● Data under study:
-- ==== Sys2Proof/Machine/Dispatch.lean ====
section
/-! DEFINITION. The dispatch of every command to its meaning, one arm per constructor of Instr. -/

namespace Sys2Proof.Machine
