-- ==== Sys2Proof/Safety.lean ====
section
/-! DEFINITION. What counts as a sound state: the canonical forms of the stores and the event vector that agrees with the event registers (R588). -/

namespace Sys2Proof.Machine

/-- The stores are in their canonical form and the event vector is that of R588. -/
def State.sound (s : State) : Bool :=
  storeWf defaultObj s.od && storeWf (fun _ => []) s.dom && memWf s.mem &&
    storeWf (fun _ => 0) s.held && decide (s.pend = pendingVector s.od)

end Sys2Proof.Machine
end

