-- ==== Sys2Proof/Certificates/Slice0/Obligations.lean ====
section
/-! DEFINITION. The statements about the block, for the provers: what each command does where its conditions hold, what it leaves alone, and what every step keeps. -/

open Sys2Proof Sys2Proof.Machine

/-- An SDO request or a register write reaches its block: the mailbox is served, and the block of key `k` is not gated (R560, R621, R622). -/
def Sys2Proof.Claims.reaches (via : Via) (s : State) (k : Key) : Bool :=
  !s.gated k &&
    match via with
    | .sdo => s.slave.al ≠ .init && s.slave.al ≠ .boot
    | .reg => true
    | .pdo => false

/-- As `reaches`, for an object that an RxPDO may carry. -/
def Sys2Proof.Claims.reachesPdo (via : Via) (s : State) (k : Key) : Bool :=
  !s.gated k &&
    match via with
    | .sdo => s.slave.al ≠ .init && s.slave.al ≠ .boot
    | .reg => true
    | .pdo => s.slave.al = .op

/-- What the sender of a refused write learns: an SDO request ends with the abort, a register write completes (R11, R564). -/
def Sys2Proof.Claims.refused (via : Via) (t : State) (abort : Nat) : Prop :=
  match via with
  | .sdo => t.slave.resp = .abort abort
  | .reg => t.slave.resp = .busDone
  | .pdo => False

/-- A counter has risen by one, or stands at its end (R15). -/
def Sys2Proof.Claims.counted (s t : State) (k : Key) : Prop := t.obj k = min (2 ^ 32 - 1) (s.obj k + 1)

/-- Memory and the DOMAIN objects read as before. -/
def Sys2Proof.Claims.sameData (s t : State) : Prop := (∀ a, t.byte a = s.byte a) ∧ ∀ k, t.domain k = s.domain k

/-- Objects that the end of any command may write: coverage status, sequence of events, counts of the log and of emergencies, SLOW_REQ_L and the walk check (R113, R293, R591, R652, R657). -/
def Sys2Proof.Claims.shared : List Key :=
  [0x230019, 0x230025, 0x240012, 0x240013, 0x5E0001, 0x5E0004, 0x5E0011, 0x5E0050, 0x5E0051, 0x5E0052, 0x5E0058,
    0x5F2030, 0x5F2032, 0x200023]

open Sys2Proof.Claims

/-- REGISTER_WRITE, RC_REGISTER_READ, PAIR_LO_READ and PAIR_HI_WRITE (R11, R12, R13, R14, R37, R38, R93, R622), each completes with a response whatever the address and the state are, and each access code is stated at one register of it: a write of RW takes the bits, of RO changes nothing, of W1C clears the bits written with 1 but those that hardware sets at once; a read of RC returns the count and clears it but for an increment in the same clock; the halves of a pair are read and written as one; a gated block reads 0. -/
def Obligations.RegistersFollowTheirAccessCodes : Prop :=
  (∀ (a v hw : Nat) (s : State),
    ∃ u, exec (.registerWrite a v hw) s = .next u ∧ u.slave.resp = (if isRegister a then .busDone else .decodeError)) ∧
  (∀ (a : Nat) (inc : Bool) (s : State),
    ∃ u, exec (.rcRegisterRead a inc) s = .next u ∧
      u.slave.resp = (if isRegister a then .busData (s.regRead a inc).1 else .decodeError)) ∧
  (∀ (a : Nat) (s : State),
    ∃ u, exec (.pairLoRead a) s = .next u ∧
      u.slave.resp = (if isRegister a then .busData (s.regRead a false).1 else .decodeError)) ∧
  (∀ (a v : Nat) (s : State),
    ∃ u, exec (.pairHiWrite a v) s = .next u ∧ u.slave.resp = (if isRegister a then .busDone else .decodeError)) ∧
  (∀ (a v hw : Nat) (inc : Bool) (s : State),
    inRegisters a = false ∨ a % 4 ≠ 0 →
    ∃ u w, exec (.registerWrite a v hw) s = .next u ∧ exec (.rcRegisterRead a inc) s = .next w ∧ u.slave.resp = .decodeError ∧
      w.slave.resp = .decodeError ∧ sameData s u ∧ sameData s w ∧ ∀ k, k ∉ shared → u.obj k = s.obj k ∧ w.obj k = s.obj k) ∧
  (∀ (v hw : Nat) (s : State),
    ∃ u, exec (.registerWrite 0x10900020 v hw) s = .next u ∧ u.slave.resp = .busDone ∧ u.obj 0x5E0018 = v % 2 ^ 32 ∧ sameData s u ∧
      ∀ k, k ∉ shared → k ≠ 0x5E0018 → u.obj k = s.obj k) ∧
  (∀ (v hw : Nat) (s : State),
    ∃ u w, exec (.registerWrite 0x10900030 v hw) s = .next u ∧ exec (.registerWrite 0x10900050 v hw) s = .next w ∧
      u.slave.resp = .busDone ∧ w.slave.resp = .busDone ∧ sameData s u ∧ sameData s w ∧ ∀ k, k ∉ shared → u.obj k = s.obj k ∧ w.obj k = s.obj k) ∧
  (∀ (v hw : Nat) (s : State),
    ∃ u, exec (.registerWrite 0x10900010 v hw) s = .next u ∧ u.slave.resp = .busDone ∧ sameData s u ∧
      (∀ i, i < 32 → u.bit 0x5E0010 i = ((s.bit 0x5E0010 i && !v.testBit i) || hw.testBit i)) ∧
      ∀ k, k ∉ shared → k ≠ 0x5E0010 → u.obj k = s.obj k) ∧
  (∀ (inc : Bool) (s : State),
    ∃ u w, exec (.rcRegisterRead 0x10800100 inc) s = .next u ∧ exec (.rcRegisterRead 0x10900050 inc) s = .next w ∧
      u.slave.resp = .busData (s.obj 0x210020 % 2 ^ 32) ∧ u.obj 0x210020 = (if inc then 1 else 0) ∧ sameData s u ∧
      w.slave.resp = .busData 0 ∧ ∀ k, k ∉ shared → k ≠ 0x210020 → u.obj k = s.obj k ∧ w.obj k = s.obj k) ∧
  (∀ (x : Nat) (s : State),
    ∃ u w, exec (.pairLoRead 0x10A00114) s = .next u ∧ exec (.rcRegisterRead 0x10A00118 false) (u.setObj 0x5F100A x) = .next w ∧
      u.slave.resp = .busData (s.obj 0x5F100A % 2 ^ 32) ∧ w.slave.resp = .busData (s.obj 0x5F100A / 2 ^ 32 % 2 ^ 32)) ∧
  (∀ (lo hi hw : Nat) (s : State), s.engineState ≤ 1 →
    ∃ u w, exec (.registerWrite 0x10600010 lo hw) s = .next u ∧ exec (.pairHiWrite 0x10600014 hi) u = .next w ∧
      u.obj 0x220004 = s.obj 0x220004 ∧
      (let x := lo % 2 ^ 32 + hi % 2 ^ 32 * 2 ^ 32
       w.obj 0x220004 = (if 1 ≤ x ∧ x ≤ 2 ^ 40 then x else s.obj 0x220004))) ∧
  (∀ (lo hi hw : Nat) (s : State),
    ∃ u w, exec (.registerWrite 0x10800024 lo hw) s = .next u ∧ exec (.pairHiWrite 0x10800028 hi) u = .next w ∧ u.vbat = s.vbat ∧
      w.rtc = lo % 2 ^ 32 + hi % 2 ^ 32 * 2 ^ 32 ∧ w.vbat.rtcValid = true) ∧
  (∀ (a v hw : Nat) (inc : Bool) (n : Fin 16) (s : State),
    0x10100000 + n.val * 0x1000 ≤ a → a < 0x10100000 + n.val * 0x1000 + 0x1000 → a % 4 = 0 → s.clocks.closed.testBit n.val = true →
    ∃ u w, exec (.registerWrite a v hw) s = .next u ∧ exec (.rcRegisterRead a inc) s = .next w ∧ u.slave.resp = .busDone ∧
      w.slave.resp = .busData 0 ∧ sameData s u ∧ u.port = s.port ∧ ∀ k, k ∉ shared → u.obj k = s.obj k ∧ w.obj k = s.obj k)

● Problem:
Your reply should consist of a single number, the count of lines in the records above that contain the string "request".

● Answer to the exercise:
2